After the start at Mont Saint-Michel the first 760 metres of the 2016 Tour de France are on a pedestrian bridge to the mainland. The 1st stage leads to Utah Beach and the most likely outcome is a bunch sprint. Stage 2 looks good for the puncheurs with a short closing climb with steepest sectors at 14%.

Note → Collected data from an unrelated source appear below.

-- ==== Sys2Proof/Machine/Keccak.lean ====
section
/-! DEFINITION. The expected instantiation of the permutation port (43_finalizer.md rule R187): Keccak-f[1600]. -/

namespace Sys2Proof.Machine

/-- The 25 lanes, lane (x, y) at index x + 5y (R187). -/
abbrev Lanes := Vector (BitVec 64) 25

/-- Lane (x, y), indices mod 5. -/
def lane (A : Lanes) (x y : Nat) : BitVec 64 := A[x % 5 + 5 * (y % 5)]

/-- ROT[x][y] of R187, row x. -/
def keccakRot : List (List Nat) :=
  [[0, 36, 3, 41, 18],
   [1, 44, 10, 45, 2],
   [62, 6, 43, 15, 61],
   [28, 55, 25, 21, 56],
   [27, 20, 39, 8, 14]]

/-- RC[0..23] of R187, in the rows the rule prints: RC[r] stands in row r / 4, column r mod 4. -/
def keccakRC : List (List (BitVec 64)) :=
  [[0x0000000000000001, 0x0000000000008082, 0x800000000000808A, 0x8000000080008000],
   [0x000000000000808B, 0x0000000080000001, 0x8000000080008081, 0x8000000000008009],
   [0x000000000000008A, 0x0000000000000088, 0x0000000080008009, 0x000000008000000A],
   [0x000000008000808B, 0x800000000000008B, 0x8000000000008089, 0x8000000000008003],
   [0x8000000000008002, 0x8000000000000080, 0x000000000000800A, 0x800000008000000A],
   [0x8000000080008081, 0x8000000000008080, 0x0000000080000001, 0x8000000080008008]]

/-- C[x] of theta. -/
def thetaC (A : Lanes) (x : Nat) : BitVec 64 :=
  lane A x 0 ^^^ lane A x 1 ^^^ lane A x 2 ^^^ lane A x 3 ^^^ lane A x 4

/-- Theta of R187. -/
def theta (A : Lanes) : Lanes :=
  Vector.ofFn fun i =>
    let x := i.val % 5
    A[i.val] ^^^ (thetaC A (x + 4) ^^^ (thetaC A (x + 1)).rotateLeft 1)

/-- Rho and pi of R187: `Bm[y][(2x + 3y) mod 5] := rol64(A[x][y], ROT[x][y])`.  Lane (X, Y) of the result is the
one with y = X and 2x = Y - 3y, which is x = X + 3Y, mod 5. -/
def rhoPi (A : Lanes) : Lanes :=
  Vector.ofFn fun i =>
    let x := (i.val % 5 + 3 * (i.val / 5)) % 5
    let y := i.val % 5
    (lane A x y).rotateLeft ((keccakRot.getD x []).getD y 0)

/-- Chi of R187. -/
def chi (B : Lanes) : Lanes :=
  Vector.ofFn fun i =>
    let x := i.val % 5
    let y := i.val / 5
    lane B x y ^^^ (~~~ lane B (x + 1) y &&& lane B (x + 2) y)

/-- Iota of R187. -/
def iota (A : Lanes) (rc : BitVec 64) : Lanes := A.set 0 (A[0] ^^^ rc)

/-- One round of R187. -/
def keccakRound (A : Lanes) (rc : BitVec 64) : Lanes := iota (chi (rhoPi (theta A))) rc

/-- The lanes of a 200-byte state (R187). -/
def lanesOf (S : Bytes 200) : Lanes := Vector.ofFn fun i => BitVec.ofNat 64 (le64 S (8 * i.val))

/-- The 200 bytes with `to_le64` of lane i at offset 8i (R187). -/
def bytesOf (A : Lanes) : Bytes 200 :=
  Vector.ofFn fun i => A[i.val / 8].extractLsb' (8 * (i.val % 8)) 8

/-- `KeccakF` of R187: 24 rounds. -/
def keccakF1600 (S : Bytes 200) : Bytes 200 := bytesOf (keccakRC.flatten.foldl keccakRound (lanesOf S))

end Sys2Proof.Machine
end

From stage 3 onwards the three longest stages in the 2016 Tour de France welcome the riders. Being all over 200 kilometres, the routes to Angers (stage 3) and Limoges (stage 4) are interesting to the fast men, albeit stage 3 ends on a false flat while stage 4 brings a hilly finale with the line on top of a short climb that will delight the likes of Sagan and Matthews. Stage 5 leads over three mountain tops to ski-resort Le Lioran in the Massif Central, while Stage 6 offers chances to both fast men and escapees, depending on how the race to Montauban unfolds.

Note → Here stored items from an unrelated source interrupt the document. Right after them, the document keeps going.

-- ==== Sys2Proof/Machine/Window.lean ====
section
/-! DEFINITION. The register window (10_state.md rules R20 to R49, 20_memory.md rules R61 to R63): which register
an offset names, what a read returns, what a write does. -/

namespace Sys2Proof.Machine

/-- The registers of R20.  A byte-array register is named with the number of its 32-bit word. -/
inductive Reg where
  | id
  | cap
  | ctrl
  | status
  | fault
  | cmd
  | spBaseLo
  | spBaseHi
  | spLen
  | spsz
  | iter
  | align
  | st (w : Nat)
  | digest (w : Nat)
  | rin (w : Nat)
  | rkey (w : Nat)
  | rout (w : Nat)
  | rk (w : Nat)
  | fst (w : Nat)
  | reserved
  deriving DecidableEq, Repr

/-- One row of the map of R20 for a byte array: its first offset, its number of words, and its name. -/
structure ArrayRow where
  first : Nat
  words : Nat
  reg   : Nat → Reg

/-- The byte-array rows of R20. -/
def arrayRows : List ArrayRow :=
  [⟨0x100, 50, .st⟩, ⟨0x200, 8, .digest⟩, ⟨0x240, 4, .rin⟩, ⟨0x250, 4, .rkey⟩, ⟨0x260, 4, .rout⟩,
   ⟨0x280, 40, .rk⟩, ⟨0x400, 50, .fst⟩]

/-- The byte-array register at an offset, if one is there. -/
def arrayAt (off : Nat) : List ArrayRow → Option Reg
  | [] => none
  | r :: rs =>
    if r.first ≤ off ∧ off < r.first + 4 * r.words then some (r.reg ((off - r.first) / 4)) else arrayAt off rs

/-- The register at an offset of the window (R20). -/
def regAt (off : Nat) : Reg :=
  match off with
  | 0x000 => .id
  | 0x004 => .cap
  | 0x008 => .ctrl
  | 0x00C => .status
  | 0x010 => .fault
  | 0x014 => .cmd
  | 0x018 => .spBaseLo
  | 0x01C => .spBaseHi
  | 0x020 => .spLen
  | 0x024 => .spsz
  | 0x028 => .iter
  | 0x02C => .align
  | _ => (arrayAt off arrayRows).getD .reserved

/-- What a read of a register returns.  CTRL, CMD and reserved offsets read 0 (R21(c), R21(d), R24). -/
def readReg (s : State) : Reg → Word
  | .id => Config.idWord
  | .cap => capWord s
  | .ctrl => 0
  | .status => statusWord s
  | .fault => faultWord s
  | .cmd => 0
  | .spBaseLo => s.spBaseLo
  | .spBaseHi => s.spBaseHi
  | .spLen => s.spLen
  | .spsz => BitVec.ofNat 32 Config.spSize
  | .iter => BitVec.ofNat 32 Config.mixIter
  | .align => alignWord s
  | .st w => wordAt s.st w
  | .digest w => wordAt s.digest w
  | .rin w => wordAt s.rin w
  | .rkey w => wordAt s.rkey w
  | .rout w => wordAt s.rout w
  | .rk w => wordAt (keyBytes s.rk) w
  | .fst w => wordAt s.fst w
  | .reserved => 0

/-- A dropped write: no effect but OVR (R29, R48). -/
def dropWrite (s : State) : State := { s with ovr := true }

/-- Soft reset (70_reset_and_hazards.md rule R242): the "after soft reset" column of R52.  CAP, the constants and
memory are unchanged. -/
def softReset (s : State) : State :=
  { s with
    ph := .idle
    done := false
    faulted := false
    ovr := false
    sel := 0
    selv := false
    lastop := 0
    code := .noFault
    fop := 0
    spBaseLo := 0
    spBaseHi := 0
    spLen := 0
    st := Vector.replicate 200 0
    digest := Vector.replicate 32 0
    rin := Vector.replicate 16 0
    rkey := Vector.replicate 16 0
    rout := Vector.replicate 16 0
    rk := Vector.replicate 10 (Vector.replicate 16 0)
    fst := Vector.replicate 200 0 }

/-- A write to CTRL while idle: bit 0 = 1 performs a soft reset, bit 0 = 0 nothing (R24). -/
def writeCtrl (val : Word) (s : State) : State := if val.getLsbD 0 then softReset s else s

/-- A write to CMD: dropped while a command executes or a fault is latched, else accepted (R33). -/
def writeCmd (val : Word) (s : State) : State :=
  if s.busy || s.faulted then dropWrite s else latchCommand val s

/-- A write to an RW register: dropped while a command executes (R48). -/
def writeRW (f : State → State) (s : State) : State := if s.busy then dropWrite s else f s

/-- What a write of a register does.  A write to an RO register or a reserved offset is ignored and never sets OVR
(R21(c) to R21(e)). -/
def writeReg (r : Reg) (val : Word) (s : State) : State :=
  match r with
  | .ctrl => writeRW (writeCtrl val) s
  | .cmd => writeCmd val s
  | .spBaseLo => writeRW (fun t => { t with spBaseLo := val }) s
  | .spBaseHi => writeRW (fun t => { t with spBaseHi := val }) s
  | .spLen => writeRW (fun t => { t with spLen := val }) s
  | .st w => writeRW (fun t => { t with st := setWordAt t.st w val }) s
  | .rin w => writeRW (fun t => { t with rin := setWordAt t.rin w val }) s
  | .rkey w => writeRW (fun t => { t with rkey := setWordAt t.rkey w val }) s
  | .fst w => writeRW (fun t => { t with fst := setWordAt t.fst w val }) s
  | .id | .cap | .status | .fault | .spsz | .iter | .align | .digest _ | .rout _ | .rk _ | .reserved => s

/-- Where a bus access of `width` bits at `addr` goes. -/
inductive Target where
  /-- Not one byte of it is in this CNE's window: the CNE does not see it (R60).  DESIGN CHOICE, log
  entry 15. -/
  | elsewhere
  /-- A defined access (R62) at this offset. -/
  | offset (off : Nat)
  /-- An access to the window that R62 leaves unspecified. -/
  | undefined
  deriving DecidableEq, Repr

/-- Only 32-bit accesses at offsets that are multiples of 4 are defined (R21(a), R62). -/
def targetOf (base addr width : Nat) : Target :=
  if addr + (width + 7) / 8 ≤ base ∨ base + Config.regWindow ≤ addr then .elsewhere
  else if width = 32 ∧ base ≤ addr ∧ (addr - base) % 4 = 0 then .offset (addr - base)
  else .undefined

/-- A host read.  It changes nothing but what the host holds (R63). -/
def busRead (addr width : Nat) (s : State) : Host.Outcome State Fault Refusal :=
  match targetOf s.regBase addr width with
  | .elsewhere => .next s
  | .offset off => .next { s with readback := .word (readReg s (regAt off)) }
  | .undefined => .refused .undefinedAccess

/-- A host write. -/
def busWrite (addr width : Nat) (val : Word) (s : State) : Host.Outcome State Fault Refusal :=
  match targetOf s.regBase addr width with
  | .elsewhere => .next s
  | .offset off => .next (writeReg (regAt off) val s)
  | .undefined => .refused .undefinedAccess

end Sys2Proof.Machine
end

Climbers will see opportunities when the Pyrenees loom. Stage 7 leads over the Col d’Aspin before the race is set to conclude with a plunge down to Lac du Payolle, while in stage 8 Col du Tourmalet and Col de Peyresourde are to be crested before a summit finish at Pla de Beret. The next day stage 9 goes via three passes to Arcalis, a ski-resort at an elevation of 1,940 metres in Andorra. The sixth smallest nation of Europe (468 km2) is the backdrop for the first rest-day in the Tour de France.
Second week of racing
In stage 10 the pack leaves Andorra to set sail for Revel, a place where Alexandre Vinokourov was victorious in 2010. Stage 11 goes to Montpellier and should be for the sprinters and then it’s party time in the Provence. At Bastille Day the Bald Mountain welcomes the riders in stage 12 for a top-finish at Mont Ventoux after a 21 kilometres drag that is usually complicated by hard winds an/or severe heat (update July 13: stage has been shortened due to dangerously strong winds at the top of Mont Ventoux, finish is at Chalet Reynard, 6 kilometres under the ‘bald summit’). Next is stage 13, a hilly invidual time trial in 37.5 kilometres with a 3.5 kilometres closing climb at 5%. Nasty.

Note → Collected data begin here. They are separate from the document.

-- ==== Sys2Proof/Machine/HostProgram.lean ====
section
/-! DEFINITION. Host programs as schedules of moves: the notation of 30_encoding.md rule R101 and the
pseudo-instructions of R102, and the host's derivation of the Initial State (43_finalizer.md rule R199). -/

namespace Sys2Proof.Machine

/-- `wr32 OFF, VAL` (R101). -/
def wr32 (base off : Nat) (val : Word) : Move := .busWrite (base + off) 32 val

/-- `rd32 OFF` (R101). -/
def rd32 (base off : Nat) : Move := .busRead (base + off) 32

/-- `wrbytes REG, HEX` (R101): consecutive words, little-endian, from the register's first offset. -/
def wrbytes (base off : Nat) {n : Nat} (v : Bytes n) : List Move :=
  (List.range (n / 4)).map fun w => wr32 base (off + 4 * w) (wordAt v w)

/-- `cmd SYNTAX` (R101). -/
def cmd (base : Nat) (i : Instr) : Move := wr32 base 0x014 (encode i)

/-- `wait` (R101): STATUS is read until BUSY is 0.  The engine's turn comes first, so one read suffices. -/
def wait (base : Nat) : List Move := [.engine, rd32 base 0x00C]

/-- The host's padding of R199: 0x01, zero bytes up to a multiple of 136, and 0x80 into the last byte. -/
def spongePad (input : List Byte) : List Byte :=
  let z := 135 - input.length % 136
  if z = 0 then input ++ [0x81] else input ++ [0x01] ++ List.replicate (z - 1) 0 ++ [0x80]

/-- One 136-byte block of the host's sponge: it is XORed into state bytes 0..135, and KeccakF follows (R199). -/
def spongeAbsorb (S : Bytes 200) (blk : List Byte) : Bytes 200 :=
  keccakF1600 (Vector.ofFn fun i => if i.val < 136 then S[i.val] ^^^ blk.getD i.val 0 else S[i.val])

/-- The blocks of a padded input, in order, as many as `n` says. -/
def spongeBlocks : (n : Nat) → List Byte → Bytes 200 → Bytes 200
  | 0, _, S => S
  | n + 1, bs, S => spongeBlocks n (bs.drop 136) (spongeAbsorb S (bs.take 136))

/-- The Initial State the host derives from an input (R199).  Informative: the CNE takes any 200 bytes in ST.
Log entry 23. -/
def hostState (input : List Byte) : Bytes 200 :=
  spongeBlocks ((spongePad input).length / 136) (spongePad input) (Vector.replicate 200 0)

/-- The pseudo-instructions of R102. -/
inductive Pseudo where
  | hash
  | keyexpFill
  | keyexpFinal
  | srst
  | stepwise
  | setsp (base : BitVec 64)
  deriving DecidableEq, Repr

/-- The expansions of R102, on a CNE whose window is at `base`. -/
def Pseudo.expand (base : Nat) : Pseudo → List Move
  | .hash => [cmd base .run]
  | .keyexpFill => [cmd base (.keyexp 0)]
  | .keyexpFinal => [cmd base (.keyexp 1)]
  | .srst => [wr32 base 0x008 1]
  | .stepwise =>
    ([Instr.check, .expand, .mix, .absorb, .permute, .select].map fun i => cmd base i :: wait base).flatten
  | .setsp a =>
    [wr32 base 0x018 (a.extractLsb' 0 32), wr32 base 0x01C (a.extractLsb' 32 32), wr32 base 0x020 0x00200000]

end Sys2Proof.Machine
end

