-- ==== Sys2Proof/Safety.lean ====
section
/-! DEFINITION. The terms claims are made in: what a legal state is, which scratchpad accesses a state's memory
system serves, and what the host sees of a state. -/

namespace Sys2Proof.Machine

/-- What every state of a CNE keeps (10_state.md rules R25, R30, R31, R32, R45 and 20_memory.md rule R73). -/
structure State.Legal (s : State) : Prop where
  /-- The memory keeps its canonical form. -/
  memWf : s.port.mem.wf
  /-- No byte outside the 64-bit scratchpad space is ever written (R60, R73). -/
  memInSpace : ∀ c ∈ s.port.mem, c.1 < 2 ^ 64
  /-- What the host holds in its caches keeps the form too, and stays in the space. -/
  dirtyWf : s.port.cache.dirty.wf
  dirtyInSpace : ∀ c ∈ s.port.cache.dirty, c.1 < 2 ^ 64
  /-- A coherent port leaves the host's caches nothing to hold back (R80). -/
  coherentClean : s.port.coherent = true → s.port.cache = { dirty := [], stale := [] }
  /-- "At most one of BUSY, DONE and FAULT is 1 at any time" (R25). -/
  busyNotDone : s.ph = .exec → s.done = false
  busyNotFaulted : s.ph = .exec → s.faulted = false
  doneNotFaulted : s.done = true → s.faulted = false
  /-- "FAULT.CODE ≠ 0 exactly when STATUS.FAULT = 1" (R32). -/
  codeIffFault : s.code ≠ .noFault ↔ s.faulted = true
  /-- FOP is the faulting command's opcode byte, which LASTOP keeps (R220), and 0 when no fault is latched. -/
  fopOfFault : s.faulted = true → s.fop = s.lastop
  fopClear : s.faulted = false → s.fop = 0
  /-- SEL is 0 until a selector is held (R30). -/
  selClear : s.selv = false → s.sel = 0
  /-- LASTOP is the executing command's opcode byte (R31). -/
  lastopOfExec : s.ph = .exec → s.lastop = s.eng.cw.extractLsb' 0 8

/-- The descriptor passes CheckDescriptor (42_mixer.md rules R150 to R153). -/
def State.DescriptorOk (s : State) : Prop :=
  s.spLen = 0x00200000#32 ∧ (s.accel = true → s.spBase % 16 = 0) ∧ s.spBase + 2097152 ≤ 2 ^ 64

/-- The memory system serves the access to every block of the region (20_memory.md rule R66). -/
def State.RegionServed (s : State) : Prop :=
  ∀ n, n < Config.nBlocks → replyAt s.port.map (s.spBase + 16 * n) = .served

/-- The memory system answers the access to every block of the region, served or not (70_reset_and_hazards.md
rule R252). -/
def State.RegionAnswered (s : State) : Prop :=
  ∀ n, n < Config.nBlocks → replyAt s.port.map (s.spBase + 16 * n) ≠ .noAnswer

/-- The host has handed the region over (20_memory.md rules R76(a) and R80): the port is coherent, or no byte of the
region waits in the host's caches to be written back. -/
def State.HandedOver (s : State) : Prop :=
  ∀ x, s.spBase ≤ x → x < s.spBase + Config.spSize → s.port.unsure x = false

/-- The two steps by which the host issues a command to an idle CNE come to this: the word is accepted and the
command runs (10_state.md rule R33). -/
def issue (i : Instr) (s : State) : Host.Outcome State Fault Refusal := exec i (latchCommand (encode i) s)

/-- The registers of the window other than STATUS and FAULT (10_state.md rule R20), as the host reads them. -/
structure DataRegs where
  spBaseLo : Word
  spBaseHi : Word
  spLen    : Word
  st       : Bytes 200
  digest   : Bytes 32
  rin      : Block
  rkey     : Block
  rout     : Block
  rk       : KeySchedule
  fst      : Bytes 200
  deriving DecidableEq, Repr

/-- The data registers of a state. -/
def State.dataRegs (s : State) : DataRegs where
  spBaseLo := s.spBaseLo
  spBaseHi := s.spBaseHi
  spLen    := s.spLen
  st       := s.st
  digest   := s.digest
  rin      := s.rin
  rkey     := s.rkey
  rout     := s.rout
  rk       := s.rk
  fst      := s.fst

/-- Every data register at 0: both reset columns of 10_state.md rule R52. -/
def DataRegs.allZero : DataRegs where
  spBaseLo := 0
  spBaseHi := 0
  spLen    := 0
  st       := Vector.replicate 200 0
  digest   := Vector.replicate 32 0
  rin      := Vector.replicate 16 0
  rkey     := Vector.replicate 16 0
  rout     := Vector.replicate 16 0
  rk       := Vector.replicate 10 (Vector.replicate 16 0)
  fst      := Vector.replicate 200 0

/-- What no command changes: the platform, the CAP latch, OVR, LASTOP, the schedule, and what the host holds. -/
structure Surroundings where
  regBase    : Nat
  accelBuild : Bool
  hwCapPin   : Bool
  permUnit   : PermUnit
  coherent   : Bool
  hwCap      : Bool
  ovr        : Bool
  lastop     : BitVec 8
  map        : List PortRange
  moves      : List Move
  readback   : HostData
  deriving DecidableEq, Repr

/-- The surroundings of a state. -/
def State.surroundings (s : State) : Surroundings where
  regBase    := s.regBase
  accelBuild := s.accelBuild
  hwCapPin   := s.hwCapPin
  permUnit   := s.permUnit
  coherent   := s.port.coherent
  hwCap      := s.hwCap
  ovr        := s.ovr
  lastop     := s.lastop
  map        := s.port.map
  moves      := s.moves
  readback   := s.readback

/-- STATUS and FAULT without BUSY, DONE and the fault latch: what only SELECT and RUN change (R30). -/
def State.selection (s : State) : BitVec 2 × Bool := (s.sel, s.selv)

/-- The fault latch: STATUS.FAULT, FAULT.CODE and FAULT.FOP (R28, R32). -/
def State.latch (s : State) : Bool × FaultCode × BitVec 8 := (s.faulted, s.code, s.fop)

/-- The command has ended without fault (R27, R33). -/
def State.Completed (s : State) : Prop := s.ph = .idle ∧ s.done = true

/-- A scratchpad access, as against a call of an external unit (R47). -/
def PortEvent.isAccess : PortEvent → Bool
  | .read _ | .write _ _ => true
  | .permute | .hash _ => false

/-- The address of a scratchpad access. -/
def PortEvent.address? : PortEvent → Option Nat
  | .read a => some a
  | .write a _ => some a
  | .permute => none
  | .hash _ => none

end Sys2Proof.Machine
end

Stage 14 leads to Villars-les-Dombes and could either be for sprinters or for escapees, while only three days after the Ventoux the 15th stage leads through the Jura Mountains and is teeming with climbs, among them two times up the Grand Colombier. Stage 16 is in the Jura as well but tells a different story as the course leads over rolling roads to a short climb leading to the last kilometre. Tough sprinters or escapees?
Tough closing week
The closing week is marked by the Alps. The towering Mont Blanc forms the backdrop for the last three mountain stages to Megève, Saint-Gervais-Mont Blanc and Morzine, while it all starts in Bern, Switzerland. In stage 17 riders are to crest three peaks in the Alps before a top-finish lays waiting at Lac d’Emosson after a 10.7 kilometres closing climb at 8.5%.
At July 21st stage 18 is a 17 kilometres mountain time trial to Megève and then the 19th stage take the attrition that is the last week of the 2016 Tour de France one step further. After cresting four peaks the climb to Saint-Gervais-Mont Blanc lays waiting. In the 2015 Critérium du Dauphiné Chris Froome raced to victory.
Stage 20 heads to Morzine with a series of tough climbs in between, such as Col de la Colombière and Joux-Plane, after which the finale is downhill. At July 24th the 21st stage is set to close the Tour de France with a bunch sprint at Champs-Élysées.
All in all, the 2016 Tour de France offers a route to look forward to in awe!